Kenapa menjadi seorang pers mahasiswa? Ini pertanyaan susah sebenarnya. Aku pada awalnya tidak memiliki skill apapun, hanya tergerak keingintahuan, dan berusaha untuk terus bertahan dari godaan berhenti. Orang tuaku pernah marah karena aku sering pulang larut malam, karena kegiatan di Suaka.

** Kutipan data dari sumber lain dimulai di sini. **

-- ==== Sys2Proof/Machine/Ops.lean ====
section
/-!
DEFINITION. The named operations every meaning is built from: tables, bytes of memory, registers, strands and pairs,
tokens, the journal's place in local store, taking a trap (R379) and returning from one (R383), and how an instruction
issues, retires, waits or traps (R34, R335–R338).
-/
namespace Sys2Proof.Machine

/-- An outcome of a step. -/
abbrev Out := Host.Outcome State Fault Refusal

/-! ## Tables: lists by ascending number -/

/-- The entry of number `k`, or `d`. -/
def look {α : Type} (l : List (Nat × α)) (k : Nat) (d : α) : α := (l.lookup k).getD d

/-- Replace or insert the entry of number `k`. -/
def put {α : Type} : List (Nat × α) → Nat → α → List (Nat × α)
  | [], k, v => [(k, v)]
  | (j, w) :: t, k, v =>
    if k < j then (k, v) :: (j, w) :: t else if k = j then (k, v) :: t else (j, w) :: put t k v

/-- Remove the entry of number `k`. -/
def del {α : Type} (l : List (Nat × α)) (k : Nat) : List (Nat × α) := l.filter (fun e => e.1 != k)

/-- Change the entry of number `k` (from `d` when there is none). -/
def upd {α : Type} (l : List (Nat × α)) (k : Nat) (d : α) (f : α → α) : List (Nat × α) := put l k (f (look l k d))

/-! ## Bytes of memory (R5)

Addresses of the model's one byte space: device memory byte b of physical line P (R79) stands at 128·P + b, P < 2^35;
byte o of the local store of core c at 128·(2^36 + 8,192·c) + o (R136); host byte a at 128·2^40 + a (R316). -/

/-- First byte of the local store of core `c`. -/
def lsByte (c off : Nat) : Nat := (2 ^ 36 + 8192 * c) * 128 + off

/-- First byte of host memory. -/
def hostByte (a : Nat) : Nat := 2 ^ 40 * 128 + a

/-- One byte; a byte not listed is zero (R100, R138; assumption 4 for host memory). -/
def memGet (m : List Host.Cell) (a : Nat) : BitVec 8 := (m.lookup a).getD 0

/-- Write one byte, keeping the list ascending and free of zeros. -/
def memPut : List Host.Cell → Nat → BitVec 8 → List Host.Cell
  | [], a, b => if b = 0 then [] else [(a, b)]
  | (c, x) :: t, a, b =>
    if a < c then (if b = 0 then (c, x) :: t else (a, b) :: (c, x) :: t)
    else if a = c then (if b = 0 then t else (a, b) :: t)
    else (c, x) :: memPut t a b

/-- The canonical form of memory: addresses strictly rising, no zero byte listed. -/
def Memory.wf : List Host.Cell → Bool
  | [] => true
  | [(_, x)] => x != 0
  | (a, x) :: (b, y) :: t => decide (a < b) && x != 0 && Memory.wf ((b, y) :: t)

/-- `n` bytes from `a`, little-endian (R5). -/
def memNat (m : List Host.Cell) (a : Nat) : Nat → Nat
  | 0 => 0
  | n + 1 => (memGet m a).toNat + 256 * memNat m (a + 1) n

/-- Write the low `n` bytes of `v` from `a`, little-endian. -/
def memPutNat (m : List Host.Cell) (a v : Nat) : Nat → List Host.Cell
  | 0 => m
  | n + 1 => memPutNat (memPut m a (BitVec.ofNat 8 v)) (a + 1) (v / 256) n

/-- The 128 bytes of the line at byte `a`, gathered in one pass. -/
def memLine (m : List Host.Cell) (a : Nat) : Line :=
  BitVec.ofNat 1024 (m.foldl (fun acc c => if a ≤ c.1 ∧ c.1 < a + 128 then acc + c.2.toNat * 2 ^ (8 * (c.1 - a)) else acc) 0)

/-- Byte `i` of a line. -/
def lineByte (l : Line) (i : Nat) : BitVec 8 := BitVec.ofNat 8 (l.toNat / 2 ^ (8 * i))

/-- Write the bytes of `l` that `mask` names from byte index 128 − `n` on. -/
def memPutLineFrom (m : List Host.Cell) (a : Nat) (l : Line) (mask : ByteMask) : Nat → List Host.Cell
  | 0 => m
  | n + 1 =>
    let i := 127 - n
    memPutLineFrom (if mask.getLsbD i then memPut m (a + i) (lineByte l i) else m) a l mask n

/-- Write the bytes of `l` that `mask` names into the line at byte `a`. -/
def memPutLine (m : List Host.Cell) (a : Nat) (l : Line) (mask : ByteMask) : List Host.Cell :=
  memPutLineFrom m a l mask 128

/-- All 128 bytes. -/
def fullMask : ByteMask := BitVec.allOnes 128

/-- Bits of the bytes that a mask names. -/
def byteBits (mask : ByteMask) : Line :=
  BitVec.ofNat 1024 ((List.range 128).foldl (fun acc i => if mask.getLsbD i then acc + 255 * 2 ^ (8 * i) else acc) 0)

/-- `b` where the mask names a byte, `a` elsewhere. -/
def mergeLine (a b : Line) (mask : ByteMask) : Line :=
  let k := byteBits mask
  (a &&& ~~~k) ||| (b &&& k)

/-- A run of `n` bytes from `off`. -/
def byteRun (off n : Nat) : ByteMask := BitVec.ofNat 128 ((2 ^ n - 1) * 2 ^ off)

/-- The tag of the stored line of number `k`; an unlisted one is scrubbed. -/
def State.tagAt (s : State) (k : Nat) : Tag := look s.tags k zeroTag

/-- Write a stored tag; the scrubbed tag is not listed. -/
def State.setTag (s : State) (k : Nat) (t : Tag) : State :=
  { s with tags := if t = zeroTag then del s.tags k else put s.tags k t }

/-! ## Registers -/

/-- A scalar register (R4). -/
def Strand.reg (t : Strand) (r : BitVec 5) : Word := t.regs[r.toNat]'(by have := r.isLt; omega)

/-- Write a scalar register; a write to s0 is discarded (R19). -/
def Strand.setReg (t : Strand) (r : BitVec 5) (v : Word) : Strand :=
  if r = 0 then t else { t with regs := t.regs.set r.toNat v (by have := r.isLt; omega) }

/-- A vector row. -/
def Strand.row (t : Strand) (r : Nat) : Row := t.rows.getD r {}

def Strand.setRow (t : Strand) (r : Nat) (v : Row) : Strand := { t with rows := t.rows.setIfInBounds r v }

/-- A mask; k0 reads as all ones (R250). -/
def Strand.mask (t : Strand) (k : Nat) : MaskBits := if k = 0 then BitVec.allOnes 32768 else t.masks.getD k 0

/-- Write a mask; a write to k0 is ignored (R250). -/
def Strand.setMask (t : Strand) (k : Nat) (v : MaskBits) : Strand :=
  if k = 0 then t else { t with masks := t.masks.setIfInBounds k v }

/-- A vector instruction of the strand has not completed: it is queued, dispatched or parked (R334, R116). -/
def Strand.older (t : Strand) : Bool := !t.dq.isEmpty || t.issued.isSome || !t.parked.isEmpty

/-- The vector instruction under way, with what it has to go on with. -/
def Strand.underWay (t : Strand) : Option DqEntry :=
  t.issued.map (fun e =>
    { e with
      tkSat := t.tkSat
      use := if t.resumeUse then t.resume else none
      denied := t.vecDenied
      waits := t.engWait
      done_ := t.done_ })

/-- The strand without a vector instruction under way. -/
def Strand.putAside (t : Strand) : Strand :=
  { t with issued := none, tkSat := false, resume := if t.resumeUse then none else t.resume, resumeUse := false, vecDenied := [], engWait := [], done_ := none }

/-- The strand with a vector instruction under way again. -/
def Strand.takeUp (t : Strand) (e : DqEntry) : Strand :=
  { t with issued := some e, tkSat := e.tkSat, resume := if e.use.isSome then e.use else t.resume, resumeUse := e.use.isSome
           vecDenied := e.denied, engWait := e.waits, done_ := e.done_ }

/-- The strand's dispatched instruction cannot be set aside: it has had its effect and its signal waits for room (R34), it is an
XRED that has sent its header (R329), or it was held in the VLSU and goes on (R119). -/
def Strand.dispatched (t : Strand) : Bool := t.issued.isSome && (t.sigPend.isSome || t.xseq.isSome || t.done_.isSome)

/-- Vector instructions of the strand that have not completed. -/
def Strand.uncompleted (t : Strand) : List DqEntry :=
  t.parked.map (fun p => p.entry) ++ t.issued.toList ++ t.dq

/-- An instruction that waits before it has had an effect goes back to the head of the DQ, and the front end goes on. -/
def Strand.unissue (t : Strand) : Strand :=
  match t.underWay with
  | some e => if t.dispatched then t else { t.putAside with dq := e :: t.dq }
  | none => t

/-- Keep the previous value for a rollback while an older vector instruction can still trap (R336); s0 holds none. -/
def Strand.record (t : Strand) (what : Nat) (old : Word) : Strand :=
  if t.older && what != 0 then { t with ckpt := t.ckpt ++ [⟨what, old, t.entered⟩] } else t

def State.reg (s : State) (r : BitVec 5) : Word := s.me.reg r

/-- A scalar instruction's register write, recorded while older vector work can be undone (R336). -/
def State.setReg (s : State) (r : BitVec 5) (v : Word) : State :=
  { s with me := (s.me.record r.toNat (s.me.reg r)).setReg r v }

/-- A vector instruction's write of a scalar register. -/
def State.setRegV (s : State) (r : BitVec 5) (v : Word) : State := { s with me := s.me.setReg r v }

/-- OR flags into FCSR, and into every value that a rollback would restore. -/
def Strand.orFcsr (t : Strand) (fl : Nat) : Strand :=
  { t with
    fcsr := orFlags t.fcsr fl
    ckpt := t.ckpt.map (fun r => if r.what = 32 then { r with old := orFlags r.old fl } else r) }

/-- OR flags into FCSR: a scalar instruction's are recorded as R336 says; a dispatched vector instruction is older than what a
rollback undoes, and its flags stay. -/
def State.raise (s : State) (fl : Nat) : State :=
  if fl = 0 then s
  else if s.me.issued.isSome then { s with me := s.me.orFcsr fl }
  else { s with me := { s.me.record 32 s.me.fcsr with fcsr := orFlags s.me.fcsr fl } }

/-! ## Strands, pairs, cores -/

/-- A strand of a core's context, wherever the model holds it. -/
def State.strand? (s : State) (core ctx : Nat) : Option Strand :=
  if s.me.live ∧ s.me.core = core ∧ s.me.ctx = ctx then some s.me
  else s.others.find? (fun t => t.live && t.core == core && t.ctx == ctx)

Tapi di situ aku bilang pada mamahku, “Mah ini jalan Aa (kakak), dan cita-cita Aa sekarang, ingin menjadi wartawan.”

Sempat beberapa bulan selanjutnya mamahku bilang, “A, yaudah pindah jurusan aja ke jurnalistik.” Aku bilang, “Mah gak usah, yang jadi wartawan di luar juga kebanyakan bukan dari jurnalistik saja, siapa tau aku anak politik bisa liputan politik lebih ngerti dari anak jurnalistik lain.” Gitu. Hehe gj ya, wkwk.

Cuman aku ingat satu yang membuat aku berani saat ini. Sindhunata, wartawan Kompas penulis feature, pernah bilang, dia pernah melakukan suatu peliputan soal buruh yang tak mendapatkan haknya, dan dia tak pernah mengatakan bahwa dia dari pers, tapi dia ingin membantu. Bagiku itu satu nilai yang kupegang saat ini, bahwa pers pada dasarnya adalah membantu. Kala kita ingin memperoleh suatu tulisan yang bagus, maka niatkan untuk membantu, bukan hanya menyeru. Meskipun begitu, belum total aku melaksanakan itu, masih ada saja pergolakan di pikiran tuh. Sidikit kurang wajar juga bagiku. Hehe.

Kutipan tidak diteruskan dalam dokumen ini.